Quindi, la CEDAW come strumento globale di antidiscriminazione include la violenza contro le donne come forma di discriminazione, mentre la Convenzione di Istanbul in quanto convenzione regionale a livello europeo, definisce esplicitamente la violenza contro le donne come una forma di discriminazione e di violazione dei diritti umani, contribuendo all’eliminazione totale di tutte le forme di discriminazione contro le donne esplicite ed implicite132.
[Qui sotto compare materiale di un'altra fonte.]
-- ==== Sys2Proof/Machine/Pool.lean ====
section
/-! DEFINITION. The BufferPool operations ALLOC, RELEASE, BUFWR, BUFRD (40_pool.md). -/

namespace Sys2Proof.Machine

/-- `ALLOC size` (R122). -/
def execAlloc (size : Half) (s : State) : Result :=
  s.unlessHalted <|
    match s.poolTake size.toNat with
    | none => s.respond .poolExhausted 0 0
    | some (b, sl, s') => (s'.setOwner b sl .ext).respond .ok 0 (mkDesc b sl size.toNat).pack

/-- `RELEASE b.s` (R126); `len` is ignored. -/
def execRelease (d : Desc) (s : State) : Result :=
  s.unlessHalted <|
    if s.validHandle d && s.ownedExt d then (s.poolGive d.bin.toNat d.slot.toNat).respond .ok 0 0
    else s.raiseFatal .invalidRelease d

/-- The test of `BUFWR` and `BUFRD`: `valid_ext(d)` and `off < bin_size[d.bin]`, the slot's capacity and not `d.len` (R130, R131). -/
def State.validAccess (s : State) (off : Half) (d : Desc) : Bool :=
  s.validExt d && decide (off.toNat < s.conf.binSize d.bin.toNat)

/-- `BUFWR b.s:len, off, byte` (R130, R131). -/
def execBufwr (data : Byte) (off : Half) (d : Desc) (s : State) : Result :=
  s.unlessHalted <|
    if s.validAccess off d then (s.writeByte d.bin.toNat d.slot.toNat off.toNat data).respond .ok 0 0
    else s.raiseFatal .invalidBuffer d

/-- `BUFRD b.s:len, off` (R133, R131). -/
def execBufrd (off : Half) (d : Desc) (s : State) : Result :=
  s.unlessHalted <|
    if s.validAccess off d then s.respond .ok (s.readByte d.bin.toNat d.slot.toNat off.toNat) 0
    else s.raiseFatal .invalidBuffer d

end Sys2Proof.Machine
end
Uno dei dilemmi maggiori concernenti la CEDAW, però, è l’elevato numero di riserve133 poste da numerosi Stati ratificanti, di natura religiosa o culturale, che rischiano di svuotare la Convenzione dalla realizzazione dei propri scopi, motivo per cui gli articoli 2 e 16 ricadono nella categoria delle ‘impermissible reservation’ cioè riserve che sono inammissibili134. Per questo infatti, successivamente, nella Dichiarazione di Vienna, nel programma d’azione del 1993, nella Dichiarazione di Pechino, nella piattaforma d’azione del 1995135 e il Comitato CEDAW sullo stato delle ratifiche e riserve, hanno sollecitato la progressiva diminuzione delle riserve, in modo da implementare integralmente il trattato136.